BEGIN

-- ==== Sys2Proof/Laws/PeerHandlers.lean ====
section
/-! SUPPORT. The peer monitor's answers are made of the updates of `Evolves`; with them every answer to a report, and every step
carried to its end (`handle_evolves`, `settle_evolves`). -/

namespace Sys2Proof.Machine

variable {loose : Prop}

/-- The reconciliation counter of a view written. -/
theorem State.reconcileCount_evolves (s : State) (p n : Nat) :
    Evolves loose s (s.updView p (fun w => { w with reconcile := n })) :=
  Evolves.note s p _ (fun _ => ⟨rfl, rfl, rfl, rfl, rfl, rfl, rfl⟩)

theorem State.loseView_evolves (s : State) (p : Nat) (h : loose) : Evolves loose s (s.loseView p).1 := by
  unfold State.loseView
  split
  · exact .refl s
  · split
    · exact .refl s
    · exact .refl s
    · exact .refl s
    · exact .refl s
    all_goals exact (State.reconcileCount_evolves s p 0).trans (State.viewTo_evolves _ _ _ (.inl h))

theorem State.serveStake_evolves (s : State) (p : Nat) : Evolves loose s (s.serveStake p).1 := by
  unfold State.serveStake
  split
  · exact .refl s
  · split
    · split
      · simp only
        split
        · exact State.serveDueStake_evolves s p
        · exact .refl s
      · exact .clearedStake s p
    · exact .refl s

theorem State.peerTests_evolves (s : State) (r : Role) (h : loose) : Evolves loose s (s.peerTests r).1 := by
  unfold State.peerTests
  split
  · split
    · exact .missesMe s r _ h
    · exact .refl s
  · exact .refl s

theorem State.conflictTest_evolves (s : State) (p : Nat) (h : loose) : Evolves loose s (s.conflictTest p).1 := by
  unfold State.conflictTest
  split
  · exact .refl s
  · split
    all_goals first
      | (split
         · exact State.enterConflict_evolves _ _ h
         · exact .refl s)
      | exact .refl s

theorem State.reconcile_evolves (s : State) (v : View) (held : Bool) (h : loose) : Evolves loose s (s.reconcile v held).1 := by
  have ha : ∀ (from_ : EntryStatus) (e : Effect), Evolves loose s e.1 →
      Evolves loose s (e.andThen (fun t =>
        if (t.job v.slot).active = true ∧ (t.job v.slot).entryOf v.pair = some from_ then
          (t.setJob v.slot ((t.job v.slot).mark v.pair (fun _ => .needed)), [.decide v.slot v.pair])
        else (t, []))).1 := by
    intro from_ e he
    refine Evolves.andThen he ?_
    split
    · exact .job _ _ _
    · exact .refl _
  unfold State.reconcile
  simp only
  split
  · exact State.viewTo_evolves _ _ _ (.inl h)
  · exact State.viewTo_evolves _ _ _ (.inl h)
  · split
    · split
      · exact State.enterConflict_evolves _ _ h
      · exact .refl s
    · split
      · exact ha _ _ (State.viewTo_evolves _ _ _ (.inl h))
      · exact State.viewTo_evolves _ _ _ (.inl h)
  · split
    · split
      · exact State.enterConflict_evolves _ _ h
      · exact .refl s
    · split
      · exact ha _ _ (State.viewTo_evolves _ _ _ (.inl h))
      · exact State.viewTo_evolves _ _ _ (.inl h)
  · exact State.viewTo_evolves _ _ _ (.inl h)
  · exact ha _ _ (State.viewTo_evolves _ _ _ (.inl h))
  · exact .refl s

theorem State.compare_evolves (s : State) (p : Nat) (h : loose) : Evolves loose s (s.compare p).1 := by
  unfold State.compare
  split
  · exact .refl s
  · simp only
    repeat' split
    all_goals first
      | exact .refl s
      | exact (State.reconcileCount_evolves s p 0).trans (State.reconcile_evolves _ _ _ h)
      | exact State.reconcileCount_evolves s p _

theorem State.pairTests_evolves (s : State) (p : Nat) (h : loose) : Evolves loose s (s.pairTests p).1 :=
  Evolves.andThen (e := (s.retest p).andThen (fun t => t.conflictTest p))
    (Evolves.andThen (State.retest_evolves s p h) (State.conflictTest_evolves _ p h)) (State.compare_evolves _ p h)

theorem State.syncExit_evolves (s : State) (h : loose) : Evolves loose s s.syncExit.1 := by
  unfold State.syncExit
  split
  · exact (Evolves.running s h).trans (overAll_evolves (fun t p => State.derive_evolves t p h) _ _)
  · exact .refl s

/-! ### Every report -/

/-- A report that changes no peer pair's view but for claims decided and withdrawn, no peer record and no station state. -/
def Report.isLocal : Report → Bool
  | .retest _ | .peerLost _ | .peerReturned _ | .peerTests _ | .clearForced _ | .pairTests _ | .syncExit => false
  | _ => true

/-- Every answer to a report is made of the updates of `Evolves`, strict ones where the report is local. -/
theorem handle_evolves (r : Report) (s : State) (h : loose ∨ r.isLocal = true) : Evolves loose s (handle r s).1 := by
  have hl : r.isLocal = false → loose := fun hr => by simpa [hr] using h
  cases r with
  | envelope sl => exact State.handEnvelope_evolves s sl
  | release p => exact State.release_evolves s p
  | evalYield p => exact State.evalYield_evolves s p
  | serve p => exact State.serve_evolves s p
  | serveStake p =>
    unfold handle
    simp only
    split
    · exact .refl s
    · exact State.serveStake_evolves s p
  | retest p => exact State.retest_evolves s p (hl rfl)
  | arbitrate p => exact State.arbitrate_evolves s p
  | decide sl p => exact State.decideEntry_evolves s sl p
  | withdraw sl p st v0 => exact State.withdrawClaim_evolves s sl p st v0
  | failEntry sl p f => exact State.failEntry_evolves s sl p f
  | handRun sl => exact State.handRun_evolves s sl
  | learnCheck sl => exact State.learnCheck_evolves s sl
  | aduControl sl => exact State.aduControl_evolves s sl
  | beginWaiting sl => exact State.beginWaiting_evolves s sl
  | driveEntered => exact State.takeSample_evolves s _
  | supplyCritical => exact State.endAll_evolves s _
  | endRequest sl o => exact State.endRequest_evolves s sl o
  | endRequests sls o => exact State.endRequests_evolves s sls o
  | runEnded sl e => exact State.runEnded_evolves s sl e
  | finishJob sl o => exact State.finishJob_evolves s sl o
  | replaceJob sl q o => exact .queued s sl _
  | startQueued sl => exact State.startQueued_evolves s sl
  | sceneOutcome sl m o => exact State.enterOutcome_evolves s sl m o
  | sceneGates id => exact State.sceneGates_evolves s id
  | loadSlot sl id => exact State.loadSlot_evolves s sl id
  | startYield p sl => exact State.startYield_evolves s p sl
  | jogRequest sl dir => exact State.jogRequest_evolves s sl dir
  | peerLost r => exact overAll_evolves (fun t p => State.loseView_evolves t p (hl rfl)) _ s
  | peerReturned r => exact overAll_evolves (fun t p => State.derive_evolves t p (hl rfl)) _ s
  | peerTests r => exact State.peerTests_evolves s r (hl rfl)
  | clearForced r => exact .unforced s r (hl rfl)
  | pairTests p => exact State.pairTests_evolves s p (hl rfl)
  | unheardEntered => exact .refl s
  | unheardCleared => exact overAll_evolves State.serveStake_evolves _ s
  | syncExit => exact State.syncExit_evolves s (hl rfl)

end Sys2Proof.Machine
end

END

• [Requirement]
Transcribe the records above exactly.

• [Response below]
-- ==== Sys2Proof/Laws/PeerHandlers.lean ====
section
/-! SUPPORT. The peer monitor's answers are made of the updates of `Evolves`; with them every answer to a report, and every step
carried to its end (`handle_evolves`, `settle_evolves`). -/

namespace Sys2Proof.Machine

variable {loose : Prop}

/-- The reconciliation counter of a view written. -/
theorem State.reconcileCount_evolves (s : State) (p n : Nat) :
    Evolves loose s (s.updView p (fun w => { w with reconcile := n })) :=
  Evolves.note s p _ (fun _ => ⟨rfl, rfl, rfl, rfl, rfl, rfl, rfl⟩)

theorem State.loseView_evolves (s : State) (p : Nat) (h : loose) : Evolves loose s (s.loseView p).1 := by
  unfold State.loseView
  split
  · exact .refl s
  · split
    · exact .refl s
    · exact .refl s
    · exact .refl s
    · exact .refl s
    all_goals exact (State.reconcileCount_evolves s p 0).trans (State.viewTo_evolves _ _ _ (.inl h))

theorem State.serveStake_evolves (s : State) (p : Nat) : Evolves loose s (s.serveStake p).1 := by
  unfold State.serveStake
  split
  · exact .refl s
  · split
    · split
      · simp only
        split
        · exact State.serveDueStake_evolves s p
        · exact .refl s
      · exact .clearedStake s p
    · exact .refl s

theorem State.peerTests_evolves (s : State) (r : Role) (h : loose) : Evolves loose s (s.peerTests r).1 := by
  unfold State.peerTests
  split
  · split
    · exact .missesMe s r _ h
    · exact .refl s
  · exact .refl s

theorem State.conflictTest_evolves (s : State) (p : Nat) (h : loose) : Evolves loose s (s.conflictTest p).1 := by
  unfold State.conflictTest
  split
  · exact .refl s
  · split
    all_goals first
      | (split
         · exact State.enterConflict_evolves _ _ h
         · exact .refl s)
      | exact .refl s

theorem State.reconcile_evolves (s : State) (v : View) (held : Bool) (h : loose) : Evolves loose s (s.reconcile v held).1 := by
  have ha : ∀ (from_ : EntryStatus) (e : Effect), Evolves loose s e.1 →
      Evolves loose s (e.andThen (fun t =>
        if (t.job v.slot).active = true ∧ (t.job v.slot).entryOf v.pair = some from_ then
          (t.setJob v.slot ((t.job v.slot).mark v.pair (fun _ => .needed)), [.decide v.slot v.pair])
        else (t, []))).1 := by
    intro from_ e he
    refine Evolves.andThen he ?_
    split
    · exact .job _ _ _
    · exact .refl _
  unfold State.reconcile
  simp only
  split
  · exact State.viewTo_evolves _ _ _ (.inl h)
  · exact State.viewTo_evolves _ _ _ (.inl h)
  · split
    · split
      · exact State.enterConflict_evolves _ _ h
      · exact .refl s
    · split
      · exact ha _ _ (State.viewTo_evolves _ _ _ (.inl h))
      · exact State.viewTo_evolves _ _ _ (.inl h)
  · split
    · split
      · exact State.enterConflict_evolves _ _ h
      · exact .refl s
    · split
      · exact ha _ _ (State.viewTo_evolves _ _ _ (.inl h))
      · exact State.viewTo_evolves _ _ _ (.inl h)
  · exact State.viewTo_evolves _ _ _ (.inl h)
  · exact ha _ _ (State.viewTo_evolves _ _ _ (.inl h))
  · exact .refl s

theorem State.compare_evolves (s : State) (p : Nat) (h : loose) : Evolves loose s (s.compare p).1 := by
  unfold State.compare
  split
  · exact .refl s
  · simp only
    repeat' split
    all_goals first
      | exact .refl s
      | exact (State.reconcileCount_evolves s p 0).trans (State.reconcile_evolves _ _ _ h)
      | exact State.reconcileCount_evolves s p _

theorem State.pairTests_evolves (s : State) (p : Nat) (h : loose) : Evolves loose s (s.pairTests p).1 :=
  Evolves.andThen (e := (s.retest p).andThen (fun t => t.conflictTest p))
    (Evolves.andThen (State.retest_evolves s p h) (State.conflictTest_evolves _ p h)) (State.compare_evolves _ p h)

theorem State.syncExit_evolves (s : State) (h : loose) : Evolves loose s s.syncExit.1 := by
  unfold State.syncExit
  split
  · exact (Evolves.running s h).trans (overAll_evolves (fun t p => State.derive_evolves t p h) _ _)
  · exact .refl s

/-! ### Every report -/

/-- A report that changes no peer pair's view but for claims decided and withdrawn, no peer record and no station state. -/
def Report.isLocal : Report → Bool
  | .retest _ | .peerLost _ | .peerReturned _ | .peerTests _ | .clearForced _ | .pairTests _ | .syncExit => false
  | _ => true

/-- Every answer to a report is made of the updates of `Evolves`, strict ones where the report is local. -/
theorem handle_evolves (r : Report) (s : State) (h : loose ∨ r.isLocal = true) : Evolves loose s (handle r s).1 := by
  have hl : r.isLocal = false → loose := fun hr => by simpa [hr] using h
  cases r with
  | envelope sl => exact State.handEnvelope_evolves s sl
  | release p => exact State.release_evolves s p
  | evalYield p => exact State.evalYield_evolves s p
  | serve p => exact State.serve_evolves s p
  | serveStake p =>
    unfold handle
    simp only
    split
    · exact .refl s
    · exact State.serveStake_evolves s p
  | retest p => exact State.retest_evolves s p (hl rfl)
  | arbitrate p => exact State.arbitrate_evolves s p
  | decide sl p => exact State.decideEntry_evolves s sl p
  | withdraw sl p st v0 => exact State.withdrawClaim_evolves s sl p st v0
  | failEntry sl p f => exact State.failEntry_evolves s sl p f
  | handRun sl => exact State.handRun_evolves s sl
  | learnCheck sl => exact State.learnCheck_evolves s sl
  | aduControl sl => exact State.aduControl_evolves s sl
  | beginWaiting sl => exact State.beginWaiting_evolves s sl
  | driveEntered => exact State.takeSample_evolves s _
  | supplyCritical => exact State.endAll_evolves s _
  | endRequest sl o => exact State.endRequest_evolves s sl o
  | endRequests sls o => exact State.endRequests_evolves s sls o
  | runEnded sl e => exact State.runEnded_evolves s sl e
  | finishJob sl o => exact State.finishJob_evolves s sl o
  | replaceJob sl q o => exact .queued s sl _
  | startQueued sl => exact State.startQueued_evolves s sl
  | sceneOutcome sl m o => exact State.enterOutcome_evolves s sl m o
  | sceneGates id => exact State.sceneGates_evolves s id
  | loadSlot sl id => exact State.loadSlot_evolves s sl id
  | startYield p sl => exact State.startYield_evolves s p sl
  | jogRequest sl dir => exact State.jogRequest_evolves s sl dir
  | peerLost r => exact overAll_evolves (fun t p => State.loseView_evolves t p (hl rfl)) _ s
  | peerReturned r => exact overAll_evolves (fun t p => State.derive_evolves t p (hl rfl)) _ s
  | peerTests r => exact State.peerTests_evolves s r (hl rfl)
  | clearForced r => exact .unforced s r (hl rfl)
  | pairTests p => exact State.pairTests_evolves s p (hl rfl)
  | unheardEntered => exact .refl s
  | unheardCleared => exact overAll_evolves State.serveStake_evolves _ s
  | syncExit => exact State.syncExit_evolves s (hl rfl)

end Sys2Proof.Machine
end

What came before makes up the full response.